これはユングが1930年代に行った講演の中で発言したことですが、21世紀の現在でも通用するように思われます。科学と技術の発達によって生活面ではいろいろな恩恵が得られましたが、物質主義が主流の考え方になったために精神面で失われ、忘れられた事は
少なくありません。
そのなかには、ars moriendi (「死ぬ」芸術)という思想があります。それが成文化される以前に、中世初期から良い死を迎えるための条件として伝えられたのは、死ぬ人が、信仰告白、懺悔、遺族との和解をし、自分の魂を神様にゆだねることでした。中世のヨーロッパで、人々は何度もペストという恐ろしい疫病に襲われました。それゆえ聖職者だけではなく素人も死ぬ人に立ち会う事ができるように手引きが作られたのです。ラテン語から現地の言葉に訳され、挿絵入りのバージョンも広く普及しました。代表的なものは、
15世紀初頭の「絵解きars moriendi」(著者不明)です。そこでは、人間が死ぬ瞬間(とき)が描写されています。興味深いことにキューブラー・ロスの「死への過程の5段階」ー1、否定と隔離。2、怒り。3、取り引き。4、抑圧。5、受容。ーとの共通点もあります。キューブラー・ロスが心理的な面を説明しているのに対し、それをスピリチュアルな戦いとして表現しています。当時の世界観にそって、天使と悪魔の戦いの形になっています。否定的な気持ちが出て来た時、必ず天使が救いとして登場します。その天使とは、人間の中に眠っている、どんないやな気持ちでも克服する力の現れであると考えられます。死ぬ人は以下のような5つの誘惑に駆られると書かれています。
1、信仰への懐疑。天使が悪魔は嘘つきで信じる事が美徳であると囁き、不屈の信仰心を持つべきであると説きます。立ち会う人は信仰告白を読めばよろしい。
2、絶望。罪があまりにも重く救いがないと悪魔が囁けば、天使は希望を持って懺悔しなさい、神の慈悲はどんな罪の重さより強いと信じなさいと励まします。
3、焦燥感。痛みと苦痛が長引くとイライラし、怒りが沸き起こる。その時は、辛抱強く病気に耐えなさい。それは死ぬ前の煉獄であると天使は教えます。
4、傲慢(自己中心)特に敬虔な信者がおごりという気持ちに陥りやすい。自負心がルシファという一番美しい天使を悪魔にし、それが罪のもとであると言われます。
5、物欲。悪魔が財産、家、家族への執着を煽ると、天使は現世のものは捨てるべきである、貧しいものが神の国へ行けると教えます。  
  これらの精神的な葛藤を経て最期を迎える事になります。
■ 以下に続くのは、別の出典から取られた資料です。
-- ==== Sys2Proof/Machine/Adoption.lean ====
section
/-! DEFINITION. How a staging copy becomes the live network: commit, entry to live service, engagement, conflicts and
adoption (09 R150 to R156). -/
namespace Sys2Proof.Machine

/-! ### Engagement (09 R150) -/

/-- A segment is engaged while it is the target of an unreleased isolation, has an outage part, or has open calls. -/
def Grid.segEngaged (g : Grid) (s : Segment) : Bool :=
  (g.isos.any fun i => i.target == s.num && !i.released) || s.outage.isSome ||
    g.calls.any fun c => c.seg == s.num && c.state.isOpen

/-- A valve has holders or an outstanding order. -/
def Valve.inUse (v : Valve) : Bool := !v.free || v.order.isSome

/-- A valve is engaged while it is in use or in a state other than its normal position. -/
def Valve.engaged (v : Valve) : Bool := v.inUse || v.state != v.st.normal.rest

/-- A different kind or side (09 R150, Table 9-4). -/
def ValveStatic.differs (a b : ValveStatic) : Bool := a.kind != b.kind || a.sideA != b.sideA || a.sideB != b.sideB

/-! ### Conflicts (09 Table 9-4) -/

/-- The first adoption conflict, in the order of Table 9-4, each check over ascending numbers. -/
def Grid.conflict (g : Grid) (t : Topology) : Option Conflict :=
  (g.segs.findSome? fun s =>
      if g.segEngaged s && !t.hasSeg s.num then some ⟨⟨.segment, s.num⟩, .segmentDeleted⟩ else none).or
    ((g.valves.findSome? fun v =>
        if v.engaged && !t.hasValve v.num then some ⟨⟨.valve, v.num⟩, .valveDeleted⟩ else none).or
      ((g.valves.findSome? fun v =>
          if v.inUse && (t.valves.lookup v.num).any (v.st.differs ·) then
            some ⟨⟨.valve, v.num⟩, .valveChanged⟩
          else none).or
        (g.segs.findSome? fun s =>
          if (t.segs.lookup s.num).any fun st => decide (st.customers < s.off + s.unrelit) then
            some ⟨⟨.segment, s.num⟩, .customers⟩
          else none)))

/-! ### Commit (09 R152) -/

/-- The static part of every live record (09 R154). -/
def Grid.topology (g : Grid) : Topology where
  segs := g.segs.map fun r => (r.num, r.st)
  valves := g.valves.map fun r => (r.num, r.st)
  points := g.points.map fun r => (r.num, r.st)
  feeds := g.feeds.map fun r => (r.num, r.st)

/-- The live tables built from a copy, every record at its commit values, the crews made, VERIFYING entered. -/
def Grid.committed (t : Topology) (g : Grid) : Grid :=
  let points := t.points.map fun r => newPoint g.now r.1 r.2
  { g with
    engine := { g.engine with state := .verifying, staging := none }
    segs := t.segs.map fun r => newSegment r.1 r.2
    valves := t.valves.map fun r => newValve false r.1 r.2
    points := points
    feeds := t.feeds.map fun r => newFeed points r.1 r.2
    crews := (List.range Config.crews).map newCrew }

/-! ### Entry to LIVE (09 R153) -/

def Work.setEngine (e : EngineState) (w : Work) : Work :=
  w.on fun g => { g with engine := { g.engine with state := e } }

/-- The engine enters LIVE from VERIFYING and the first resolution runs (01 R20). What reached a tree in VERIFYING caused
no recomputation there, and causes none now (03 R49, R52). -/
def Work.enterLive (w : Work) : Work := ({ w with causes := [] }.setEngine .live).resolve .first

/-- A feed's point is LOCKED. -/
def Grid.feedLocked (g : Grid) (f : Feed) : Bool := (g.point? f.st.point).any fun p => p.lock == .locked

/-- Verification is complete (09 R153). -/
def Grid.verified (g : Grid) : Bool := (g.valves.all fun v => v.verified) && g.feeds.all g.feedLocked

/-- The verification test is made at this event (09 R153): VERIFYING has just been entered, a valve's verified mark
has been set, or a feed point has become LOCKED. -/
def Grid.testDue (g before : Grid) : Bool :=
  before.engine.state != .verifying ||
    (g.valves.any fun v => v.verified && (before.valve? v.num).any fun b => !b.verified) ||
    (g.feeds.any fun f => g.feedLocked f && !before.feedLocked f)

/-- The engine goes LIVE at the event that completes verification. -/
def Work.verify (before : Grid) (w : Work) : Work :=
  if w.grid.engine.state = .verifying ∧ (w.grid.testDue before && w.grid.verified) = true then w.enterLive else w

/-! ### Adoption (09 R156) -/

/-- A kept segment (03 R46, 06 R119): its static part replaced; a changed extremity point clears the anomaly fields;
a part in OFF counts every customer. -/
def Segment.adopt (st : SegStatic) (s : Segment) : Segment :=
  { s with
    st := st
    est := if s.st.extremity = st.extremity then s.est
      else { s.est with anomaly := false, outside := none, inside := none }
    outage := s.outage.map fun p =>
      if p.stage = .off then { p with off := st.customers - s.unrelit, peak := max p.peak (st.customers - s.unrelit) }
      else p }

/-- A kept feed (02 R38): another feed point gives it that point's input and stale flag, with runs of 0. -/
def Feed.adopt (points : List Point) (st : FeedStatic) (f : Feed) : Feed :=
  if f.st.point = st.point then { f with st := st }
  else
    { f with st := st, low := 0, high := 0, input := (newFeed points f.num st).input,
             stale := (newFeed points f.num st).stale }

/-- The live records of a copy: kept ones keep their dynamic state, new ones take their entry values, deleted ones
go. -/
def Grid.replaced (t : Topology) (g : Grid) : Grid :=
  let points := t.points.map fun r =>
    match g.point? r.1 with
    | some p => { p with st := r.2, pend := {} }
    | none => newPoint g.now r.1 r.2
  { g with
    engine := { g.engine with state := .live, staging := none, conflict := none }
    segs := t.segs.map fun r =>
      match g.seg? r.1 with
      | some s => s.adopt r.2
      | none => newSegment r.1 r.2
    valves := t.valves.map fun r =>
      match g.valve? r.1 with
      | some v => { v with st := r.2 }
      | none => newValve true r.1 r.2
    points := points
    feeds := t.feeds.map fun r =>
      match g.feed? r.1 with
      | some f => f.adopt points r.2
      | none => newFeed points r.1 r.2 }

/-- The numbers of the live segments a copy deletes. -/
def Grid.goneSegs (t : Topology) (g : Grid) : List Nat := (g.segs.map (·.num)).filter fun n => !t.hasSeg n

/-- The removal of each deleted record's notice entry (09 R156). -/
def Grid.dropActs (t : Topology) (g : Grid) : List Act :=
  (g.goneSegs t).map (fun n => Act.drop ⟨.segment, n⟩) ++
    ((g.valves.map (·.num)).filter fun n => !t.hasValve n).map (fun n => Act.drop ⟨.valve, n⟩) ++
    ((g.points.map (·.num)).filter fun n => !(t.points.lookup n).isSome).map (fun n => Act.drop ⟨.point, n⟩) ++
    ((g.feeds.map (·.num)).filter fun n => !t.hasFeed n).map (fun n => Act.drop ⟨.feed, n⟩)

/-- A MADE-SAFE call on a deleted segment is closed (07 R120). -/
def Grid.closeGone (gone : List Nat) (g : Grid) : Grid :=
  ((g.calls.filter fun c => c.state == .madeSafe && gone.contains c.seg).map (·.num)).foldl
    (fun g n => g.closeCall n) g

/-- The tables of a copy take the place of the live ones (09 R156): the deleted records' notices go, with the calls and the
places in screens that named them. DESIGN CHOICE (logs 9, 37): LEFT of the deleted segments is posted here, behind the
removals and ahead of what the other blocks post for the adoption. -/
def Work.replaceTables (t : Topology) (w : Work) : Work :=
  let gone := w.grid.goneSegs t
  let g := (w.grid.replaced t).closeGone gone
  { w with
    grid := { g with screens := g.screens.map (Screen.deleteSegs gone) }
    acts := w.acts ++ w.grid.dropActs t ++ g.screens.flatMap (Screen.deletionActs gone)
    adopted := true }

/-- An adoption (09 R156): the tables, the ADOPTION resolution, every tree reached, and the new boundary entries of
unreleased isolations. -/
def Work.adopt (t : Topology) (w : Work) : Work :=
  let w' := (((w.replaceTables t).settled).resolve .adoption).settled
  { w' with
    grid := (w'.grid.isos.map (·.num)).foldl Grid.appendNewBoundary w'.grid
    causes := w'.causes ++ w'.grid.feeds.map fun f => (f.num, .adoption) }

/-- Quiescence in ADOPT-PENDING (04 R69, 09 R155): at an event that leaves no outstanding order, a conflict returns
the engine to MAINTENANCE, and no conflict adopts the copy. -/
def Work.quiesce (before : Grid) (w : Work) : Work :=
  match w.grid.engine.staging with
  | none => w
  | some stg =>
    if w.grid.engine.state = .adoptPending ∧ (!before.ordered.isEmpty && w.grid.ordered.isEmpty) = true then
      match w.grid.conflict stg.topo with
      | some c =>
        (w.on fun g => { g with engine := { g.engine with state := .maintenance, conflict := some c } }).post
          .engineConflict 0 .urgent
      | none => w.adopt stg.topo
    else w

end Sys2Proof.Machine
end

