/-- WEATHER stores the clamped factor and, in service, leaves every tree of a PRESENT feed with an input in the estimate of
03 R54 to R57, from that input, which becomes the tree input (09 R159, 03 R47, R51); without an input the tree is held as it
was (03 R51). The tree input of a feed without members is log 13's. -/
def Obligations.WeatherRecomputesTrees : Prop :=
  ∀ (tag : Byte) (factor : Nat) (s : State), s.grid.engine.state.notLoaded = false →
    (min 2000 factor = s.grid.engine.weather →
      exec (.weather tag factor) s = .next (s.told ⟨0x09, tag, be 2 factor⟩ .noChange (be 2 (min 2000 factor)))) ∧
    (min 2000 factor ≠ s.grid.engine.weather → ∃ t, exec (.weather tag factor) s = .next t ∧
      t.grid.Follows { s.grid with engine := { s.grid.engine with weather := min 2000 factor } } ∧
      s.Replies t 0x89 tag .done (be 2 (min 2000 factor)) ∧ t.Reports .engineWeather 0 ∧
      (s.grid.NetworkSound → s.grid.engine.state.inService = true →
        ∀ f ∈ t.grid.feeds, ∀ q, s.grid.feed? f.num = some q →
          (∀ i, f.presence = .present → f.input = some i →
            t.grid.Estimated f.num (some i.value) ∧ f.treeInput = some i.value) ∧
          (f.presence ≠ .present ∨ f.input = none → f.treeInput = q.treeInput ∧
            ∀ r ∈ t.grid.segs, r.supply.feed? = some f.num → (s.grid.seg? r.num).map (fun x => x.est) = some r.est)))

/-- LOAD-CURSOR places the cursor, discards unfinished parts and keeps the direction; from EMPTY it begins LOADING with
an empty copy; an index outside the table is refused (09 R149). -/
def Obligations.LoadCursorPlaces : Prop :=
  ∀ (tag : Byte) (code index : Nat) (s : State),
    (∀ table, TableId.ofCode code = some table → index < table.size → s.grid.engine.state = .empty →
      ∃ t, exec (.loadCursor tag code index) s = .next t ∧
        t.grid = { s.grid with engine := { s.grid.engine with
          state := .loading, staging := some ⟨⟨[], [], [], []⟩, ⟨table, index, 0, [], .write⟩⟩ } } ∧
        s.Replies t 0x90 tag .done (be 1 0)) ∧
    (∀ table stg, TableId.ofCode code = some table → index < table.size →
      s.grid.engine.state = .loading ∨ s.grid.engine.state = .maintenance → s.grid.engine.staging = some stg →
      ∃ t, exec (.loadCursor tag code index) s = .next t ∧
        t.grid = { s.grid with engine := { s.grid.engine with
          staging := some ⟨stg.topo, ⟨table, index, 0, [], stg.cursor.dir⟩⟩ } } ∧
        s.Replies t 0x90 tag .done (be 1 stg.cursor.counter)) ∧
    ((∀ table, TableId.ofCode code = some table → table.size ≤ index) →
      s.grid.engine.state = .empty ∨ s.grid.engine.state = .loading ∨ s.grid.engine.state = .maintenance →
      exec (.loadCursor tag code index) s = .next (s.told ⟨0x10, tag, be 1 code ++ be 2 index⟩ .range []))

/-- LOAD-PART holds a part or, at the last, replaces the staged record; the absent mark deletes it; a part that interrupts
a read is refused SEQUENCE, one past the table's end RANGE, a bad one RANGE, and in MAINTENANCE one that touches an engaged
record ENGAGED (09 R150). LOAD-READ returns the next part, holds it and moves the cursor, and changes no staged record
(09 R149, R151). That the parts are numbered from 1 in the reply is log 15's reading, that its cursor is table, index,
counter and direction log 38's, that its flag is 1 for a complete record log 42's, and the first two bytes of the reply to
the absent mark are free (log 16). -/
def Obligations.LoadPartsMoveCursor : Prop :=
  ∀ (tag : Byte) (content : List Byte) (topo : Topology) (c : Cursor) (s : State),
    s.grid.engine.state = .loading ∨ s.grid.engine.state = .maintenance → s.grid.engine.staging = some ⟨topo, c⟩ →
    let place (x : Cursor) : List Byte := be 1 x.table.code ++ be 2 x.index ++ be 1 x.counter ++ be 1 x.dir.code
    let next (dir : Direction) : Cursor := ⟨c.table, c.index + 1, 0, [], dir⟩
    let read := contentOf c.table c.counter content
    let engaged (k : RecordKind) :=
      exec (.loadPart tag content) s =
        .next (s.told ⟨0x11, tag, content⟩ .engaged (be 1 k.code ++ be 2 c.index ++ be 1 4))
    (c.counter ≠ 0 → c.dir = .read →
      exec (.loadPart tag content) s = .next (s.told ⟨0x11, tag, content⟩ .sequence [])) ∧
    (c.counter ≠ 0 → c.dir = .write → exec (.loadRead tag) s = .next (s.told ⟨0x12, tag, []⟩ .sequence [])) ∧
    (c.counter = 0 → c.table.size ≤ c.index →
      exec (.loadPart tag content) s = .next (s.told ⟨0x11, tag, content⟩ .range []) ∧
        exec (.loadRead tag) s = .next (s.told ⟨0x12, tag, []⟩ .range [])) ∧
    (c.index < c.table.size → c.counter = 0 ∨ c.dir = .write →
      (read = .bad → exec (.loadPart tag content) s = .next (s.told ⟨0x11, tag, content⟩ .range [])) ∧
      (s.grid.engine.state = .maintenance →
        (∀ r, c.table = .segment → read = .absent → s.grid.seg? c.index = some r → s.grid.segEngaged r = true →
          engaged .segment) ∧
        (∀ v, c.table = .valve → read = .absent → s.grid.valve? c.index = some v →
          v.isos ≠ [] ∨ v.hold ≠ .none ∨ v.order ≠ none ∨ v.state ≠ v.st.normal.rest → engaged .valve) ∧
        (∀ v kind a b, c.table = .valve → read = .part (.valve1 kind a b) → s.grid.valve? c.index = some v →
          v.isos ≠ [] ∨ v.hold ≠ .none ∨ v.order ≠ none →
          v.st.kind ≠ kind ∨ v.st.sideA ≠ a ∨ v.st.sideB ≠ b → engaged .valve)) ∧
      (∀ p, read = .part p → s.grid.engagedPart c read = none →
        let c' := if c.counter + 1 = c.table.parts then next .write
          else ⟨c.table, c.index, c.counter + 1, c.parts ++ [p], .write⟩
        ∃ t, exec (.loadPart tag content) s = .next t ∧
          t.grid = { s.grid with engine := { s.grid.engine with staging := (
            some ⟨if c.counter + 1 = c.table.parts then topo.put c.index (c.parts ++ [p]) else topo, c'⟩) } } ∧
          s.Replies t 0x91 tag .done
            (be 1 (c.counter + 1) ++ be 1 (if c.counter + 1 = c.table.parts then 1 else 0) ++ place c')) ∧
      (read = .absent → s.grid.engagedPart c read = none →
        ∃ t, exec (.loadPart tag content) s = .next t ∧
          t.grid = { s.grid with engine := { s.grid.engine with staging := (
            some ⟨topo.delete c.table c.index, next .write⟩) } } ∧
          ∃ a b, s.Replies t 0x91 tag .done (a :: b :: place (next .write)))) ∧
    (c.index < c.table.size → c.counter = 0 ∨ c.dir = .read →
      (topo.partsAt c.table c.index = none → ∃ t, exec (.loadRead tag) s = .next t ∧
        t.grid = { s.grid with engine := { s.grid.engine with staging := some ⟨topo, next .read⟩ } } ∧
        s.Replies t 0x92 tag .done [1]) ∧
      (∀ ps p, topo.partsAt c.table c.index = some ps → ps[c.counter]? = some p → ∃ t,
        exec (.loadRead tag) s = .next t ∧
        t.grid = { s.grid with engine := { s.grid.engine with staging := (
          some ⟨topo, if c.counter + 1 < ps.length then
              ⟨c.table, c.index, c.counter + 1, ps.take (c.counter + 1), .read⟩
            else next .read⟩) } } ∧
        s.Replies t 0x92 tag .done p.bytes))

/-- A part in its ranges that LOAD-READ returns is the part LOAD-PART reads, for every part of every table (11 Table 11-6). A
full set of parts makes the staged record of its number, field by field, which is read back as the same parts (09 R150,
R151); a deletion leaves none; each leaves every other staged record as it was, and the copy in ascending order. -/
def Obligations.LoadPartRoundTrip : Prop :=
  (∀ p : Part, p.ok = true → contentOf p.place.1 p.place.2 p.bytes = .part p) ∧
  (∀ (t : Topology) (table : TableId) (n : Nat) (ps : List Part), ps.length = table.parts →
    (∀ (k : Nat) (p : Part), ps[k]? = some p → p.place = (table, k)) →
    (t.put n ps).partsAt table n = some ps ∧ (t.delete table n).partsAt table n = none ∧
    (∀ other m, (other, m) ≠ (table, n) → (t.put n ps).partsAt other m = t.partsAt other m ∧
      (t.delete table n).partsAt other m = t.partsAt other m) ∧
    (t.Ascending → (t.put n ps).Ascending ∧ (t.delete table n).Ascending)) ∧
  ∀ (t : Topology) (n : Nat),
    (∀ (home customers load r minimum warn h d : Nat) (ext : Option Nat),
      (t.put n [.seg1 home customers load, .seg2 r, .seg3 minimum warn h d ext]).segs.lookup n = some
        { homeFeed := home, customers := customers, unitLoad := load, resistance := r, minimum := minimum, warn := warn,
          hysteresis := h, deviation := d, extremity := ext }) ∧
    (∀ (kind : ValveKind) (a b timeout : Nat) (fb : List Nat),
      (t.put n [.valve1 kind a b, .valve2 timeout fb]).valves.lookup n = some
        { kind := kind, sideA := a, sideB := b, timeout := timeout, fallbacks := fb }) ∧
    (∀ (kind : PointKind) (loss : LossBehaviour) (low span lock lose shift interval sub high lo h : Nat),
      (t.put n [.point1 kind low span, .point2 lock lose shift interval loss sub high lo h]).points.lookup n = some
        { kind := kind, scaleLow := low, span := span, lockCount := lock, lossCount := lose, shift := shift,
          interval := interval, loss := loss, substitute := sub, high := high, low := lo, hysteresis := h }) ∧
    ∀ point fail restore count : Nat,
      (t.put n [.feed1 point fail restore count]).feeds.lookup n = some
        { point := point, failBelow := fail, restoreAt := restore, failCount := count }
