/-! ### onIso -/

@[simp] theorem Grid.onIso_engine (n : Nat) (f : Isolation → Isolation) : (g.onIso n f).engine = g.engine := rfl
@[simp] theorem Grid.onIso_segs (n : Nat) (f : Isolation → Isolation) : (g.onIso n f).segs = g.segs := rfl
@[simp] theorem Grid.onIso_valves (n : Nat) (f : Isolation → Isolation) : (g.onIso n f).valves = g.valves := rfl
@[simp] theorem Grid.onIso_points (n : Nat) (f : Isolation → Isolation) : (g.onIso n f).points = g.points := rfl
@[simp] theorem Grid.onIso_feeds (n : Nat) (f : Isolation → Isolation) : (g.onIso n f).feeds = g.feeds := rfl
@[simp] theorem Grid.onIso_calls (n : Nat) (f : Isolation → Isolation) : (g.onIso n f).calls = g.calls := rfl
@[simp] theorem Grid.onIso_crews (n : Nat) (f : Isolation → Isolation) : (g.onIso n f).crews = g.crews := rfl
@[simp] theorem Grid.onIso_isos (n : Nat) (f : Isolation → Isolation) :
    (g.onIso n f).isos = g.isos.map fun r => if r.num = n then f r else r := rfl
@[simp] theorem Grid.onIso_screens (n : Nat) (f : Isolation → Isolation) : (g.onIso n f).screens = g.screens := rfl
@[simp] theorem Grid.onIso_lastCall (n : Nat) (f : Isolation → Isolation) : (g.onIso n f).lastCall = g.lastCall := rfl
@[simp] theorem Grid.onIso_arrival (n : Nat) (f : Isolation → Isolation) : (g.onIso n f).arrival = g.arrival := rfl
@[simp] theorem Grid.onIso_lastIso (n : Nat) (f : Isolation → Isolation) : (g.onIso n f).lastIso = g.lastIso := rfl

/-! ### onScreen -/

@[simp] theorem Grid.onScreen_engine (n : Nat) (f : Screen → Screen) : (g.onScreen n f).engine = g.engine := rfl
@[simp] theorem Grid.onScreen_segs (n : Nat) (f : Screen → Screen) : (g.onScreen n f).segs = g.segs := rfl
@[simp] theorem Grid.onScreen_valves (n : Nat) (f : Screen → Screen) : (g.onScreen n f).valves = g.valves := rfl
@[simp] theorem Grid.onScreen_points (n : Nat) (f : Screen → Screen) : (g.onScreen n f).points = g.points := rfl
@[simp] theorem Grid.onScreen_feeds (n : Nat) (f : Screen → Screen) : (g.onScreen n f).feeds = g.feeds := rfl
@[simp] theorem Grid.onScreen_calls (n : Nat) (f : Screen → Screen) : (g.onScreen n f).calls = g.calls := rfl
@[simp] theorem Grid.onScreen_crews (n : Nat) (f : Screen → Screen) : (g.onScreen n f).crews = g.crews := rfl
@[simp] theorem Grid.onScreen_isos (n : Nat) (f : Screen → Screen) : (g.onScreen n f).isos = g.isos := rfl
@[simp] theorem Grid.onScreen_screens (n : Nat) (f : Screen → Screen) :
    (g.onScreen n f).screens = g.screens.map fun r => if r.num = n then f r else r := rfl
@[simp] theorem Grid.onScreen_lastCall (n : Nat) (f : Screen → Screen) : (g.onScreen n f).lastCall = g.lastCall := rfl
@[simp] theorem Grid.onScreen_arrival (n : Nat) (f : Screen → Screen) : (g.onScreen n f).arrival = g.arrival := rfl
@[simp] theorem Grid.onScreen_lastIso (n : Nat) (f : Screen → Screen) : (g.onScreen n f).lastIso = g.lastIso := rfl

/-! ### Work -/

@[simp] theorem Work.on_grid (w : Work) (f : Grid → Grid) : (w.on f).grid = f w.grid := rfl
@[simp] theorem Work.on_seen (w : Work) (f : Grid → Grid) : (w.on f).seen = w.seen := rfl
@[simp] theorem Work.on_acts (w : Work) (f : Grid → Grid) : (w.on f).acts = w.acts := rfl
@[simp] theorem Work.on_causes (w : Work) (f : Grid → Grid) : (w.on f).causes = w.causes := rfl
@[simp] theorem Work.on_regained (w : Work) (f : Grid → Grid) : (w.on f).regained = w.regained := rfl
@[simp] theorem Work.on_adopted (w : Work) (f : Grid → Grid) : (w.on f).adopted = w.adopted := rfl

@[simp] theorem Work.post_grid (w : Work) (k : Change) (n : Nat) (c : Urgency) : (w.post k n c).grid = w.grid := rfl
@[simp] theorem Work.post_seen (w : Work) (k : Change) (n : Nat) (c : Urgency) : (w.post k n c).seen = w.seen := rfl
@[simp] theorem Work.post_acts (w : Work) (k : Change) (n : Nat) (c : Urgency) : (w.post k n c).acts = w.acts ++ [.post k n c] := rfl
@[simp] theorem Work.post_causes (w : Work) (k : Change) (n : Nat) (c : Urgency) : (w.post k n c).causes = w.causes := rfl
@[simp] theorem Work.post_regained (w : Work) (k : Change) (n : Nat) (c : Urgency) : (w.post k n c).regained = w.regained := rfl
@[simp] theorem Work.post_adopted (w : Work) (k : Change) (n : Nat) (c : Urgency) : (w.post k n c).adopted = w.adopted := rfl

@[simp] theorem Work.reach_grid (w : Work) (n : Nat) (c : TreeCause) : (w.reach n c).grid = w.grid := rfl
@[simp] theorem Work.reach_seen (w : Work) (n : Nat) (c : TreeCause) : (w.reach n c).seen = w.seen := rfl
@[simp] theorem Work.reach_acts (w : Work) (n : Nat) (c : TreeCause) : (w.reach n c).acts = w.acts := rfl
@[simp] theorem Work.reach_causes (w : Work) (n : Nat) (c : TreeCause) : (w.reach n c).causes = w.causes ++ [(n, c)] := rfl
@[simp] theorem Work.reach_regained (w : Work) (n : Nat) (c : TreeCause) : (w.reach n c).regained = w.regained := rfl
@[simp] theorem Work.reach_adopted (w : Work) (n : Nat) (c : TreeCause) : (w.reach n c).adopted = w.adopted := rfl

@[simp] theorem Work.start_grid : (Work.start g).grid = g := rfl
@[simp] theorem Work.start_seen : (Work.start g).seen = g := rfl
@[simp] theorem Work.start_acts : (Work.start g).acts = [] := rfl
@[simp] theorem Work.start_causes : (Work.start g).causes = [] := rfl
@[simp] theorem Work.start_regained : (Work.start g).regained = [] := rfl
@[simp] theorem Work.start_adopted : (Work.start g).adopted = false := rfl
@[simp] theorem Work.noted_grid (w : Work) : w.noted.grid = w.grid := rfl
@[simp] theorem Work.noted_seen (w : Work) : w.noted.seen = w.grid := rfl
@[simp] theorem Work.noted_acts (w : Work) : w.noted.acts = w.acts ++ diffActs w.seen w.grid := rfl
@[simp] theorem Work.noted_causes (w : Work) : w.noted.causes = w.causes := rfl
@[simp] theorem Work.noted_regained (w : Work) : w.noted.regained = w.regained := rfl
@[simp] theorem Work.noted_adopted (w : Work) : w.noted.adopted = w.adopted := rfl

@[simp] theorem Work.settled_grid (w : Work) : w.settled.grid = w.grid.recount.regrade := rfl
@[simp] theorem Work.settled_seen (w : Work) : w.settled.seen = w.grid.recount.regrade := rfl
@[simp] theorem Work.settled_acts (w : Work) : w.settled.acts = w.acts ++ diffActs w.seen w.grid.recount.regrade := rfl
@[simp] theorem Work.settled_causes (w : Work) : w.settled.causes = w.causes := rfl
@[simp] theorem Work.settled_regained (w : Work) : w.settled.regained = w.regained := rfl
@[simp] theorem Work.settled_adopted (w : Work) : w.settled.adopted = w.adopted := rfl

/-! ### The machine -/

@[simp] theorem State.withLink_grid (l : Link) : (s.withLink l).grid = s.grid := rfl
@[simp] theorem State.withLink_link (l : Link) : (s.withLink l).link = l := rfl
@[simp] theorem State.withLink_pins (l : Link) : (s.withLink l).pins = s.pins.follow l := rfl
@[simp] theorem State.withLink_sent (l : Link) : (s.withLink l).sent = s.sent := rfl
@[simp] theorem State.withLink_pending (l : Link) : (s.withLink l).pending = s.pending := rfl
その時、立ち会う人は十字架、マリア様の絵、聖人の肖像などを見せながら絶え間なく祈り、病人も共に祈る事を薦めています。衰弱して力がなくなると心の中で祈る事が望ましいと書かれています。
 最期に「神様、私の魂を委ねます」と祈る事が推薦されています。そうすることができれば、死を受容している段階にきたと考えていいと思います。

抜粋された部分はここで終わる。